The monitoring-framework is a metric collection framework developed at BSC. It gathers metrics additionally to the ones collected by gmond or Host sFlow, and injects them to gmond using gmetric. In this sense, it plays a similar role as Host sFlow. It collects hardware performance events counters (host and VM level), raw performance events counters (host and VM level), usage per core and power metrics from several sources and sensors. It can also collect additional metrics that depend on the sensor availability in each server, like temperature metrics. It has been implemented in Python, and invokes external programs or uses available Python libraries to capture these additional metrics. The performance and raw performance event counters are collected by means of perf, a profiler tool supported by Linux 2.6+ based systems. The perf tool can measure events coming from different sources such as pure kernel counters (context-switches, minor-fault, etc.) and micro-architectural events (number of cpu cycles, instructions retired, level 1 cache misses, last level cache misses, etc.). The raw performance event counters are additional CPU counters that perf does not list out-of-the-box as named counters. Examples of them are the number of integer or floating point operations executed. To capture them, its hexadecimal code needs to be find out using perfmon2/libpfm (described later) and supplied to perf to capture them.

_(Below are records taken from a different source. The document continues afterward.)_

-- ==== Sys2Proof/Machine/Vector.lean ====
section
/-! DEFINITION. Lane arithmetic, bit operations, compares, predicates, select and moves: opcodes 0x001 to 0x02D
(06 R150-R167). -/

namespace Sys2Proof.Machine

open Sys2Proof

/-! ### Shapes -/

/-- The float type that selects special constants: 0 for an integer type. -/
def constType (t : Nat) : Nat := if isFloatType t then t else 0

/-- vD, A, B (05 R137), with the type of bits [2:0]. -/
def vec3 (f : F) (enc : Bool) (lat : Nat) : Spec :=
  { cls := 1, ctl := f.ctl, enc := enc && vecForm f.d && anyForm f.a && anyForm f.b
    holdA := some f.a, holdB := some f.b, holdD := some f.d
    srcs := [(f.a, 1), (f.b, 1)], dsts := [(f.d, 1)], lat := lat, fty := constType (modType f.m) }

/-- vD, A, B with D read as a source. -/
def vec3d (f : F) (enc : Bool) (lat : Nat) : Spec :=
  { vec3 f enc lat with srcs := [(f.a, 1), (f.b, 1), (f.d, 1)] }

/-- vD, A; B must be zero. -/
def vec2 (f : F) (enc : Bool) (lat : Nat) : Spec :=
  { cls := 1, ctl := f.ctl, enc := enc && vecForm f.d && anyForm f.a && f.b == 0
    holdA := some f.a, holdD := some f.d, srcs := [(f.a, 1)], dsts := [(f.d, 1)], lat := lat, fty := constType (modType f.m) }

/-- vD, A, imm16. -/
def vec16 (f : F16) (enc : Bool) (lat : Nat) : Spec :=
  { cls := 1, ctl := f.ctl, enc := enc && vecForm f.d && anyForm f.a
    holdA := some f.a, holdD := some f.d, srcs := [(f.a, 1)], dsts := [(f.d, 1)], lat := lat }

/-- vD, imm16 with A zero and D read as a source (06 R162). -/
def vecImm (f : F16) (lat : Nat) : Spec :=
  { cls := 1, ctl := f.ctl, enc := vecForm f.d && f.a == 0, holdD := some f.d, srcs := [(f.d, 1)], dsts := [(f.d, 1)],
    lat := lat }

/-- One result per participating lane, with its NSTAT bits (06 R151). -/
def laneOp (sp : Spec) (d : BitVec 10) (own : Ctx → List Fail) (val : Ctx → Nat → Fl W32) : State → State :=
  run sp own noResume fun c s =>
    let rs := (lanesOf c.part).map fun l => (l, val c l)
    let ws := rs.filterMap fun r => match c.eff d r.1 with
      | none => none
      | some n => some (⟨.vec n, r.1, r.2.val.zeroExtend 64⟩ : RegWrite)
    (s.fixed c sp ws (rs.foldl (fun a r => a ||| r.2.flags) 0)).advance c.id

/-- One bit per participating lane into a predicate. -/
def predOp (sp : Spec) (d : BitVec 10) (val : Ctx → Nat → Bool) : State → State :=
  run sp noFails noResume fun c s => (s.fixed c sp (c.predWrites d (val c)) 0).advance c.id

/-- A value without NSTAT bits. -/
def pureLane (val : Ctx → Nat → W32) (c : Ctx) (l : Nat) : Fl W32 := ⟨val c l, 0⟩

/-- Rounding mode in modifier [4:3] with bit [5] zero (06 R163). -/
def roundMode (m : BitVec 6) : Nat := m.toNat / 8 % 4
def modeOk (m : BitVec 6) : Bool := decide (m.toNat < 32)

/-! ### Integer and float arithmetic (06 R154, R155, R163) -/

/-- VADD and VSUB: integer with optional saturation, or float rounded once. -/
def addSubEnc (m : BitVec 6) : Bool :=
  (isIntType (modType m) && decide (modHigh m < 2)) || (isFloatType (modType m) && modeOk m)

def addSubVal (f : F) (sub : Bool) (c : Ctx) (l : Nat) : Fl W32 :=
  let t := modType f.m
  let a := c.lane f.a l (constType t)
  let b := c.lane f.b l (constType t)
  if isFloatType t then
    roundType t (roundMode f.m) (xadd (floatVal t a) (if sub then xneg (floatVal t b) else floatVal t b))
  else
    let r := if sub then intVal t 32 a - intVal t 32 b else intVal t 32 a + intVal t 32 b
    ⟨if modHigh f.m = 1 then clampInt t r else wrapInt 32 r, 0⟩

def execVadd (f : F) (s : State) : Host.Outcome State Fault Refusal :=
  .next (laneOp (vec3 f (addSubEnc f.m) (if isFloatType (modType f.m) then 6 else 4)) f.d noFails (addSubVal f false) s)

def execVsub (f : F) (s : State) : Host.Outcome State Fault Refusal :=
  .next (laneOp (vec3 f (addSubEnc f.m) (if isFloatType (modType f.m) then 6 else 4)) f.d noFails (addSubVal f true) s)

def mulEnc (m : BitVec 6) : Bool :=
  (isIntType (modType m) && modHigh m == 0) || (isFloatType (modType m) && modeOk m)

def vmulVal (f : F) (c : Ctx) (l : Nat) : Fl W32 :=
  let t := modType f.m
  let a := c.lane f.a l (constType t)
  let b := c.lane f.b l (constType t)
  if isFloatType t then roundType t (roundMode f.m) (xmul (floatVal t a) (floatVal t b)) else ⟨a * b, 0⟩

def execVmul (f : F) (s : State) : Host.Outcome State Fault Refusal :=
  .next (laneOp (vec3 f (mulEnc f.m) 6) f.d noFails (vmulVal f) s)

def intEnc (m : BitVec 6) : Bool := isIntType (modType m) && modHigh m == 0

def vmulhiVal (f : F) (c : Ctx) (l : Nat) : W32 :=
  let t := modType f.m
  (wrapInt 64 (intVal t 32 (c.lane f.a l 0) * intVal t 32 (c.lane f.b l 0))).extractLsb' 32 32

def execVmulhi (f : F) (s : State) : Host.Outcome State Fault Refusal :=
  .next (laneOp (vec3 f (intEnc f.m) 6) f.d noFails (pureLane (vmulhiVal f)) s)

def vmadVal (f : F) (c : Ctx) (l : Nat) : W32 := c.lane f.a l 0 * c.lane f.b l 0 + c.lane f.d l 0

def execVmad (f : F) (s : State) : Host.Outcome State Fault Refusal :=
  .next (laneOp (vec3d f (intEnc f.m) 6) f.d noFails (pureLane (vmadVal f)) s)

/-- ARITH in the participating lanes with B = 0 (06 R155). -/
def divFails (f : F) (c : Ctx) : List Fail :=
  if isFloatType (modType f.m) then []
  else (lanesOf c.part).filterMap fun l => if c.lane f.b l 0 = 0 then some ⟨l, cARITH, 0⟩ else none

def vdivVal (f : F) (c : Ctx) (l : Nat) : Fl W32 :=
  let t := modType f.m
  let a := c.lane f.a l (constType t)
  let b := c.lane f.b l (constType t)
  if t = 2 then roundType t (roundMode f.m) (xdiv (floatVal t a) (floatVal t b))
  else ⟨wrapInt 32 (quotInt (intVal t 32 a) (intVal t 32 b)), 0⟩

def execVdiv (f : F) (s : State) : Host.Outcome State Fault Refusal :=
  .next (laneOp (vec3 f (intEnc f.m || (modType f.m == 2 && modeOk f.m)) (if modType f.m = 2 then 24 else 40)) f.d
    (divFails f) (vdivVal f) s)

def vremVal (f : F) (c : Ctx) (l : Nat) : W32 :=
  let t := modType f.m
  wrapInt 32 (remInt (intVal t 32 (c.lane f.a l 0)) (intVal t 32 (c.lane f.b l 0)))

def execVrem (f : F) (s : State) : Host.Outcome State Fault Refusal :=
  .next (laneOp (vec3 f (intEnc f.m) 40) f.d (divFails f) (pureLane (vremVal f)) s)

/-- VMIN and VMAX (06 R154, R164). -/
def minMaxOf (t : Nat) (wantMax : Bool) (a b : W32) : W32 :=
  if isFloatType t then floatMinMax t wantMax a b
  else if wantMax then (if intVal t 32 a < intVal t 32 b then b else a)
  else (if intVal t 32 b < intVal t 32 a then b else a)

def minMaxEnc (m : BitVec 6) : Bool := (isIntType (modType m) || isFloatType (modType m)) && modHigh m == 0

def minMaxVal (f : F) (wantMax : Bool) (c : Ctx) (l : Nat) : W32 :=
  let t := modType f.m
  minMaxOf t wantMax (c.lane f.a l (constType t)) (c.lane f.b l (constType t))

def execVmin (f : F) (s : State) : Host.Outcome State Fault Refusal :=
  .next (laneOp (vec3 f (minMaxEnc f.m) (if isFloatType (modType f.m) then 6 else 4)) f.d noFails
    (pureLane (minMaxVal f false)) s)

def execVmax (f : F) (s : State) : Host.Outcome State Fault Refusal :=
  .next (laneOp (vec3 f (minMaxEnc f.m) (if isFloatType (modType f.m) then 6 else 4)) f.d noFails
    (pureLane (minMaxVal f true)) s)

/-- The sign bit of a float type. -/
def signBit (t : Nat) : W32 := if t = 2 then 0x80000000 else 0x8000

def vabsVal (f : F) (c : Ctx) (l : Nat) : W32 :=
  let t := modType f.m
  let a := c.lane f.a l (constType t)
  if isFloatType t then
    (if isNan t a then BitVec.ofNat 32 (canonicalNan (typeFmt t)) else cutType t a &&& ~~~signBit t)
  else wrapInt 32 (a.toInt.natAbs : Int)

def execVabs (f : F) (s : State) : Host.Outcome State Fault Refusal :=
  .next (laneOp (vec2 f ((modType f.m == 1 || isFloatType (modType f.m)) && modHigh f.m == 0)
    (if isFloatType (modType f.m) then 6 else 4)) f.d noFails (pureLane (vabsVal f)) s)

def vnegVal (f : F) (c : Ctx) (l : Nat) : W32 :=
  let t := modType f.m
  let a := c.lane f.a l (constType t)
  if isFloatType t then
    (if isNan t a then BitVec.ofNat 32 (canonicalNan (typeFmt t)) else cutType t a ^^^ signBit t)
  else 0 - a

def execVneg (f : F) (s : State) : Host.Outcome State Fault Refusal :=
  .next (laneOp (vec2 f (minMaxEnc f.m) (if isFloatType (modType f.m) then 6 else 4)) f.d noFails (pureLane (vnegVal f)) s)

/-- VFMA (06 R163); 0 times infinity with a NaN addend sets no INVALID, as R74 defines that bit (DEDUCED, log 73). -/
def vfmaVal (f : F) (c : Ctx) (l : Nat) : Fl W32 :=
  let t := modType f.m
  roundType t (roundMode f.m) (xfma (floatVal t (c.lane f.a l t)) (floatVal t (c.lane f.b l t)) (floatVal t (c.lane f.d l t)))

def execVfma (f : F) (s : State) : Host.Outcome State Fault Refusal :=
  .next (laneOp (vec3d f (isFloatType (modType f.m) && modeOk f.m) 6) f.d noFails (vfmaVal f) s)

def vaddiVal (f : F16) (c : Ctx) (l : Nat) : W32 := c.lane f.a l 0 + f.imm.signExtend 32

def execVaddi (f : F16) (s : State) : Host.Outcome State Fault Refusal :=
  .next (laneOp (vec16 f true 4) f.d noFails (pureLane (vaddiVal f)) s)

def vmuliVal (f : F16) (c : Ctx) (l : Nat) : W32 := c.lane f.a l 0 * f.imm.signExtend 32

def execVmuli (f : F16) (s : State) : Host.Outcome State Fault Refusal :=
  .next (laneOp (vec16 f true 6) f.d noFails (pureLane (vmuliVal f)) s)

def vshladdVal (f : F) (c : Ctx) (l : Nat) : W32 := (c.lane f.a l 0 <<< modHigh f.m) + c.lane f.b l 0

def execVshladd (f : F) (s : State) : Host.Outcome State Fault Refusal :=
  .next (laneOp (vec3 f (modType f.m == 0) 4) f.d noFails (pureLane (vshladdVal f)) s)

/-! ### Bit operations (06 R156, R157) -/

def vandVal (f : F) (c : Ctx) (l : Nat) : W32 := c.lane f.a l 0 &&& c.lane f.b l 0

def execVand (f : F) (s : State) : Host.Outcome State Fault Refusal :=
  .next (laneOp (vec3 f (f.m == 0) 4) f.d noFails (pureLane (vandVal f)) s)

def vorVal (f : F) (c : Ctx) (l : Nat) : W32 := c.lane f.a l 0 ||| c.lane f.b l 0

def execVor (f : F) (s : State) : Host.Outcome State Fault Refusal :=
  .next (laneOp (vec3 f (f.m == 0) 4) f.d noFails (pureLane (vorVal f)) s)

def vxorVal (f : F) (c : Ctx) (l : Nat) : W32 := c.lane f.a l 0 ^^^ c.lane f.b l 0

def execVxor (f : F) (s : State) : Host.Outcome State Fault Refusal :=
  .next (laneOp (vec3 f (f.m == 0) 4) f.d noFails (pureLane (vxorVal f)) s)

def vnotVal (f : F) (c : Ctx) (l : Nat) : W32 := ~~~c.lane f.a l 0

def execVnot (f : F) (s : State) : Host.Outcome State Fault Refusal :=
  .next (laneOp (vec2 f (f.m == 0) 4) f.d noFails (pureLane (vnotVal f)) s)

/-- Shifts of a word by an unsigned count: past the width, zero or copies of the sign (06 R156, R179). -/
def shlWord {w : Nat} (a : BitVec w) (n : Nat) : BitVec w := if w ≤ n then 0 else a <<< n
def shrWord {w : Nat} (a : BitVec w) (n : Nat) : BitVec w := if w ≤ n then 0 else a >>> n
def sarWord {w : Nat} (a : BitVec w) (n : Nat) : BitVec w := a.sshiftRight (min n w)

def vshlVal (f : F) (c : Ctx) (l : Nat) : W32 := shlWord (c.lane f.a l 0) (c.lane f.b l 0).toNat

def execVshl (f : F) (s : State) : Host.Outcome State Fault Refusal :=
  .next (laneOp (vec3 f (f.m == 0) 4) f.d noFails (pureLane (vshlVal f)) s)

def vshrVal (f : F) (c : Ctx) (l : Nat) : W32 := shrWord (c.lane f.a l 0) (c.lane f.b l 0).toNat

def execVshr (f : F) (s : State) : Host.Outcome State Fault Refusal :=
  .next (laneOp (vec3 f (f.m == 0) 4) f.d noFails (pureLane (vshrVal f)) s)

def vsarVal (f : F) (c : Ctx) (l : Nat) : W32 := sarWord (c.lane f.a l 0) (c.lane f.b l 0).toNat

def execVsar (f : F) (s : State) : Host.Outcome State Fault Refusal :=
  .next (laneOp (vec3 f (f.m == 0) 4) f.d noFails (pureLane (vsarVal f)) s)

def vrotVal (f : F) (c : Ctx) (l : Nat) : W32 := (c.lane f.a l 0).rotateLeft ((c.lane f.b l 0).toNat % 32)

def execVrot (f : F) (s : State) : Host.Outcome State Fault Refusal :=
  .next (laneOp (vec3 f (f.m == 0) 4) f.d noFails (pureLane (vrotVal f)) s)

/-- Counts of one bits, of leading and of trailing zeros; the width for zero (06 R156, R179). -/
def onesOf {w : Nat} (a : BitVec w) : Nat := (List.range w).foldl (fun n i => if a.getLsbD i then n + 1 else n) 0
def leadZeros {w : Nat} (a : BitVec w) : Nat := if a.toNat = 0 then w else w - 1 - Nat.log2 a.toNat
def trailZeros {w : Nat} (a : BitVec w) : Nat := ((List.range w).find? fun i => a.getLsbD i).getD w

def vpopcVal (f : F) (c : Ctx) (l : Nat) : W32 := BitVec.ofNat 32 (onesOf (c.lane f.a l 0))

def execVpopc (f : F) (s : State) : Host.Outcome State Fault Refusal :=
  .next (laneOp (vec2 f (f.m == 0) 4) f.d noFails (pureLane (vpopcVal f)) s)

def vclzVal (f : F) (c : Ctx) (l : Nat) : W32 := BitVec.ofNat 32 (leadZeros (c.lane f.a l 0))

def execVclz (f : F) (s : State) : Host.Outcome State Fault Refusal :=
  .next (laneOp (vec2 f (f.m == 0) 4) f.d noFails (pureLane (vclzVal f)) s)

def vctzVal (f : F) (c : Ctx) (l : Nat) : W32 := BitVec.ofNat 32 (trailZeros (c.lane f.a l 0))

def execVctz (f : F) (s : State) : Host.Outcome State Fault Refusal :=
  .next (laneOp (vec2 f (f.m == 0) 4) f.d noFails (pureLane (vctzVal f)) s)

def vbrevVal (f : F) (c : Ctx) (l : Nat) : W32 := (c.lane f.a l 0).reverse

def execVbrev (f : F) (s : State) : Host.Outcome State Fault Refusal :=
  .next (laneOp (vec2 f (f.m == 0) 4) f.d noFails (pureLane (vbrevVal f)) s)

/-- Position and width of a bit field (06 R157). -/
def fieldPos (b : W32) : Nat := b.toNat % 32
def fieldWidth (b : W32) : Nat := min (b.toNat / 256 % 32 + 1) (32 - fieldPos b)

/-- The extracted field, extended by type. -/
def extractField (t : Nat) (a b : W32) : W32 :=
  let w := fieldWidth b
  let q := a.toNat / 2 ^ fieldPos b % 2 ^ w
  if t = 1 ∧ 2 ^ (w - 1) ≤ q then BitVec.ofInt 32 ((q : Int) - 2 ^ w) else BitVec.ofNat 32 q

/-- D with a field replaced by the low bits of A. -/
def insertField (d a b : W32) : W32 :=
  let mask : W32 := BitVec.ofNat 32 ((2 ^ fieldWidth b - 1) * 2 ^ fieldPos b)
  (d &&& ~~~mask) ||| ((a <<< fieldPos b) &&& mask)

def vbfxVal (f : F) (c : Ctx) (l : Nat) : W32 := extractField (modType f.m) (c.lane f.a l 0) (c.lane f.b l 0)

def execVbfx (f : F) (s : State) : Host.Outcome State Fault Refusal :=
  .next (laneOp (vec3 f (intEnc f.m) 4) f.d noFails (pureLane (vbfxVal f)) s)

def vbfiVal (f : F) (c : Ctx) (l : Nat) : W32 := insertField (c.lane f.d l 0) (c.lane f.a l 0) (c.lane f.b l 0)

def execVbfi (f : F) (s : State) : Host.Outcome State Fault Refusal :=
  .next (laneOp (vec3d f (f.m == 0) 4) f.d noFails (pureLane (vbfiVal f)) s)

def vandiVal (f : F16) (c : Ctx) (l : Nat) : W32 := c.lane f.a l 0 &&& f.imm.zeroExtend 32

def execVandi (f : F16) (s : State) : Host.Outcome State Fault Refusal :=
  .next (laneOp (vec16 f true 4) f.d noFails (pureLane (vandiVal f)) s)

def voriVal (f : F16) (c : Ctx) (l : Nat) : W32 := c.lane f.a l 0 ||| f.imm.zeroExtend 32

========= Requirements ==========

sudo apt-get install linux-tools-common lm-sensors python-dev flex bison wget python-pip python-guestfs; sudo pip install pexpect; sudo easy_install pysnmp; sudo pip install psutil

sudo apt-get install python-dev sudo pip install psutil

  • Wattsup Power Metering

sudo apt-get install python-pexpect


========= Configuration ==========

The file extraMetrics.conf is the configuration file for the monitoring system:

'yes' or 'no' if you want or not to monitor the following subsystems: vm_metrics, vm_counters, vm_raw_counters, host_counters, host_raw_counters, temperature_metrics, power_metrics If you want to monitor vm_metrics (VM memory, cache and swap usage) you need to set 'vm_file_path' to the path of the file within the VM that stores those information. Set 'metrics_config_path' to the file containing the metrics configuration (metrics.conf).


perf Raw Counters

(http://www.bnikolic.co.uk/blog/hpc-prof-events.html) (http://www.bnikolic.co.uk/blog/hpc-howto-measure-flops.html)

  • Get the latest version of perfmon2/libpfm (h/t this developerworks article):

git clone git://perfmon2.git.sourceforge.net/gitroot/perfmon2/libpfm4 cd libpfm4 make Run the showevtinfo program (in examples subdirectory) to get a list of all available events, and the masks and modifiers that are supported (see the output below for an example of the full output)

  • Figure out what events and what with masks and modifiers you want to use. The masks are prefixed by Umask and are given as hexadecimal numbers and also symbolic names in the square brackets. The modifiers are prefixed by Modif and their names are also in square brackets.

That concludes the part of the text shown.